J’s cell began vibrating on the coffee table. Mackey’s name lit up the screen.

“What’s up?” She answered it without taking her eyes off her. “What? No, it’s correct.” Her brows bunched together. “That can’t be right. I’ll double check but I’m sure. But… alright, call me back as soon as possible.” She placed the phone on the carpet and began rubbing her arms.

“What is it?” Teddi’s voice was getting louder, the anticipation a physical pain.

J stared at her cell for a moment before answering warily. “Mackey went with the Feds to the abandoned building to find the men’s bodies.” Teddi’s pulse thumped like a kick as J's eyes met her. Confusion intertwined with fear. “There was nothing in it. The cellar was empty. Not a trace of anyone ever being there. All they’ve found was Alex in the morgue inside the Sheriff’s department where you left him.”

The story of how Sylen was formed.

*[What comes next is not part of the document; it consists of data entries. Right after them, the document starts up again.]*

/-- The bank in which a lost record's content was found wrong counts a failure (R330). -/
def State.countLost (s : State) (e : SpoolEntry) : State :=
  if (s.gather e.idx).isNone && s.flag F.LGR_STATUS_SINGLE then
    s.bump (if s.bankBad .a then R.LGR_VFYERR_B else R.LGR_VFYERR_A) 1
  else s

/-- One record committed (R301). -/
def State.commitOne (s : State) (e : SpoolEntry) (v : Verify) : State :=
  let p := s.planFor e
  let s := s.countLost e
  let s := s.writeSlots p.writes
  let s := s.verified v 1 (fun j => ((p.writes[j]?).map SlotWrite.idx).getD p.target)
  if s.ledgerDead then s else s.committed e p

/-- The commit engine takes the oldest accepted record, unless the supply early warning has tripped (R301, R310). -/
def State.commitNext (s : State) (v : Verify) : State :=
  if s.lgr.warned || s.ledgerDead then s
  else match s.lgr.spool with
    | [] => s
    | e :: _ => ((s.commitOne e v).refillFirmware).refreshBack

/-- What stands in the banks of a commit that a power loss cuts short after the early warning: its first `m` writes, never
all of them (R301, R310). -/
def State.tornCommit (s : State) (m : Nat) : State :=
  if s.ledgerDead then s
  else match s.lgr.spool with
    | [] => s
    | e :: _ => let w := (s.planFor e).writes; s.writeSlots (w.take (min m (w.length - 1)))

/-! ## Recovery replay (R307, R308) -/

/-- A pointer block is valid: its CRC is right and it has been written (R304). -/
def pointerValid (b : List Byte) : Bool := b.length == 32 && b != emptySlot && natAt b 28 4 == crc32 (b.take 28)

/-- The valid copies of the 64 pointer blocks (R307 step 1). -/
def State.pointers (s : State) : List (List Byte) :=
  (List.range 64).flatMap fun i =>
    (if !s.bankBad .a && pointerValid (s.slot .a i) then [s.slot .a i] else []) ++
      (if !s.bankBad .b && pointerValid (s.slot .b i) then [s.slot .b i] else [])

/-- The newest pointer block: the highest CSEQ (R304). -/
def State.newestPointer (s : State) : Option (List Byte) :=
  s.pointers.foldl
    (fun best b => match best with
      | none => some b
      | some x => if natAt x 0 5 < natAt b 0 5 then some b else some x) none

/-- Pointer blocks that are written and valid in neither bank, for the RECOVERY payload (R308). -/
def State.badPointers (s : State) : Nat :=
  ((List.range 64).filter fun i =>
    (s.slot .a i != emptySlot || s.slot .b i != emptySlot) &&
      !pointerValid (s.slot .a i) && !pointerValid (s.slot .b i)).length

/-- The keep table as a bank or its mirror holds it (R307 step 2). -/
def State.loadKeep (s : State) : List KeepEntry :=
  (List.range 16).filterMap fun e =>
    let b := let a := s.slot .a (64 + e / 4)
      if !s.bankBad .a && pointerValid a then a else s.slot .b (64 + e / 4)
    let seq := natAt b (e % 4 * 7) 5
    if pointerValid b && seq != 0 then some ⟨e, seq, natAt b (e % 4 * 7 + 5) 2⟩ else none

/-- A record's slots restored in the bank where they were not valid; how many (R307). -/
def State.restoreSlots (s : State) (idx : Nat) (slots : List (List Byte)) : State × Nat :=
  let bad := (mirrorWrites idx slots).filter fun w => !s.bankBad w.bank && s.slot w.bank w.idx != w.bytes
  (s.writeSlots bad, bad.length)

/-- The replay's run through the spool (R307 steps 3 and 4), from slot `p`, with what it has found so far. -/
def State.replayRun : Nat → Nat → State → Replay → State × Replay
  | 0, _, s, r => (s, r)
  | fuel + 1, p, s, r =>
    let p := if 1440 ≤ p then 416 else p
    match s.headAt p with
    | none => if 1436 < p then State.replayRun fuel 1440 s r else (s, r)
    | some h =>
      let k := slotsFor (headLen h)
      if headSeq h ≤ s.lgr.cseq then State.replayRun fuel (p + k) s r
      else if headSeq h != s.lgr.cseq + 1 then (s, r)
      else match s.gather p with
        | none => (s, { r with discarded := true })
        | some slots =>
          let fromA := s.completeIn .a p && !s.completeIn .b p && !s.bankBad .b
          let (s, n) := s.restoreSlots p slots
          let e : SpoolEntry := ⟨headSeq h, p, k⟩
          let s := s.writeSlots (s.planFor e).writes |>.committed e (s.planFor e)
          State.replayRun fuel (p + k) s
            { r with replayed := r.replayed + 1, restored := r.restored + n, fromA := fromA }

/-- The Ledger's engine begins anew; the banks stay. -/
def State.ledgerNew (s : State) : State :=
  { s with lgr := { Ledger.reset with bankA := s.lgr.bankA, bankB := s.lgr.bankB } }

/-- The stored bank faults and the keep table are read (R307, R331). -/
def State.ledgerStored (s : State) : State :=
  let bits := natAt (s.metaSlot 71) 5 1
  let s := (s.setFlag F.LGR_STATUS_BANKA_BAD (bits % 2 == 1)).setFlag F.LGR_STATUS_BANKB_BAD (bits / 2 % 2 == 1)
  let s := s.setFlag F.LGR_STATUS_SINGLE (bits % 4 == 1 || bits % 4 == 2)
  { s with lgr := { s.lgr with keep := s.loadKeep } }

/-- The pointers of the newest valid pointer block (R304, R307). -/
def State.ledgerPointers (s : State) : State :=
  match s.newestPointer with
  | none => s
  | some b => { s with lgr := { s.lgr with cseq := natAt b 0 5, mainPos := natAt b 7 2, pinPos := natAt b 9 2,
                                           ringOld := natAt b 11 5, pinOld := natAt b 16 5 } }

/-- The spool slot that the newest pointer block names as the oldest; the first slot of the spool without one (R307). -/
def State.spoolTail (s : State) : Nat :=
  match s.newestPointer with
  | none => 416
  | some b => natAt b 5 2

/-- What the replay found is kept, and the sequence goes on after the last committed record (R308). -/
def State.replayKept (s : State) (r : Replay) : State :=
  { s with lgr := { s.lgr with nextSeq := s.lgr.cseq + 1, replay := some r, spool := [], spoolHead := s.spoolTail } }

/-- The Ledger at a cold start: volatile queues empty, pointers and stored settings read, the spool replayed (R307). -/
def State.replay (s : State) : State :=
  let s := ((s.ledgerNew).ledgerStored).ledgerPointers
  let (s, r) := State.replayRun 1100 s.spoolTail s ⟨s.lgr.cseq, 0, 0, false, false, s.badPointers⟩
  s.replayKept r

/-- The RECOVERY payload (R308). -/
def recoveryPayload (r : Replay) : List Byte :=
  beBytes 5 r.cseq ++ beBytes 2 r.replayed ++ beBytes 2 r.restored ++
    [boolByte r.fromA, boolByte r.discarded, byte r.badPointers]

/-- Replay ends: READY is set and the RECOVERY record goes ahead of every waiting record (R308). -/
def State.replayDone (s : State) : State :=
  match s.lgr.replay with
  | none => s
  | some r =>
    if s.ledgerDead then { s with lgr := { s.lgr with replay := none } } else
      let s := { s with lgr := { s.lgr with replay := none } }
      let s := (s.setFlag F.LGR_STATUS_READY true).event F.LGR_EVENT_RECOVERED
      s.acceptRec ⟨2, 0x00, 0x03, recoveryPayload r⟩ .ok

/-! ## Tallies (R299, R300) -/

/-- The payload of a TALLY record (R300). -/
def tallyPayload (a : Acc) : List Byte :=
  beBytes 2 a.ct ++ beBytes 4 a.count ++ beBytes 4 a.firstSec ++ beBytes 4 a.lastSec

/-- An accumulator's TALLY record is built and handed over, and the accumulator closes. -/
def State.closeAcc (s : State) (a : Acc) : State :=
  let s := if s.lgr.accs.contains a then
      { s with lgr := { s.lgr with accs := s.lgr.accs.filter (fun x => x.ct != a.ct) } }
    else { s with lgr := { s.lgr with other := none } }
  { s with lgr := { s.lgr with waiting := s.lgr.waiting ++ [Rec.mk 3 0x00 0x01 (tallyPayload a)] } }

/-- An accumulator closes if its TALLY record can be accepted under R296; otherwise it stays open (R299). -/
def State.tryClose (s : State) (a : Acc) : State :=
  if s.lgr.fits 3 1 && !s.ledgerDead then s.closeAcc a else s

/-- Every open accumulator's TALLY record is built (R299). -/
def State.flushAccs (s : State) : State :=
  (s.lgr.accs ++ s.lgr.other.toList).foldl State.tryClose s

/-! ## Readout (R311) and host posts (R312) -/

/-- Every retained record: sequence, first slot, and whether it lies in the pinned region (R305, R311). -/
def State.retained (s : State) : List (Nat × Nat × Bool) :=
  let kept := fun i q => s.lgr.keep.any (fun e => e.idx == i && e.seq == q)
  let region := fun lo hi old pin => (s.heads lo hi).filterMap fun x =>
    if (old ≤ headSeq x.2 && headSeq x.2 ≤ s.lgr.cseq && old != 0) || kept x.1 (headSeq x.2)
    then some (headSeq x.2, x.1, pin) else none
  s.lgr.spool.map (fun e => (e.seq, e.idx, false)) ++
    region 5536 65536 s.lgr.ringOld false ++ region 1440 5536 s.lgr.pinOld true

/-- The record a read finds: the given sequence, the lowest at or above it, or the same among pinned records (R311). -/
def State.findRec (s : State) (mode seq : Nat) : Option (Nat × Nat) :=
  let all := s.retained.filter fun x => (mode != 2 || x.2.2) && (if mode = 0 then x.1 == seq else seq ≤ x.1)
  all.foldl (fun best x => match best with
    | none => some (x.1, x.2.1)
    | some b => if x.1 < b.1 then some (x.1, x.2.1) else some b) none

/-- The result of a read: status code of LGR_RDSTAT and the bytes (R311). -/
def State.readRec (s : State) (mode seq : Nat) : Nat × List Byte :=
  if s.lgr.nextSeq ≤ seq then (4, [])
  else match s.findRec mode seq with
    | none => (3, [])
    | some (_, idx) => match s.gather idx with
      | some slots => (2, recBytes slots)
      | none => (3, [])

/-- Two bytes of a read buffer, high byte first; 0x0000 beyond its end (R311, R194). -/
def wordAt (buf : List Byte) (pos : Nat) : Word :=
  BitVec.ofNat 16 ((byteAt buf pos).toNat * 256 + (byteAt buf (pos + 1)).toNat)

end Sys2Proof.Machine
end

The men who came to take it away. The generations of women pressed beneath them captive, coerced, concealed. “We made our own gods from what the land gave us.” They were never going to find the bodies. Not a single weapon would be unearthed within that rich, black soil. The women’s hands were bleached clean through the blood of those men. Their god, that wretched creature that struck her face saw to it. Sylen wasn’t just a speck on a long-forgotten map. It was a hole carved out of the world.

Acceptance settled in as she spoke. “I know what’s taking the men’s hearts.”

"What?"

"There was something following Vera. She never told me what it was but the Grennan neighbor mentioned it. That there's something in the woods to fear, that they made their own God from whatever lives in that place. J, I saw it."

She sat back on her heels, dumbfounded. "We've been researching what could cause the disintegration and coming up with nothing."

"That's because it isn't human. I don't know what it is but it's a specter. It didn't have a full body, not like you and me. That's how I got this cut on my face." She could almost feel the burn of its slice again, its brutality at her defiance. "It touched me because I looked at it. It was inside that circle and it approached Vera before everything disappeared." She tried to make sense of what she saw, adding each misshaped moment up to an impossible sum.

"It was a ghost?" Teddi couldn't blame her dubious tone. She wouldn't believe it if she hadn't witnessed it firsthand.

Rubbing her brow, she winced at the sharp pain. "I don't know what it is. Those women called it into that clearing and onto his body. I think it ate the victims' hearts. A sacrifice to their god, homage to something they believed would save them." Teddi couldn't say she spent much time weighing the possibility of ghosts or phantoms or even gods being real but she wouldn't deny what she saw and felt. It was ethereal yet physical enough to touch her and Vera. To touch the men laid out for its feast. "I think that's why there were the sigils marked in the trees around the glade. It was for the creature, their god, all along. A tally for what they’d given it for their cause.”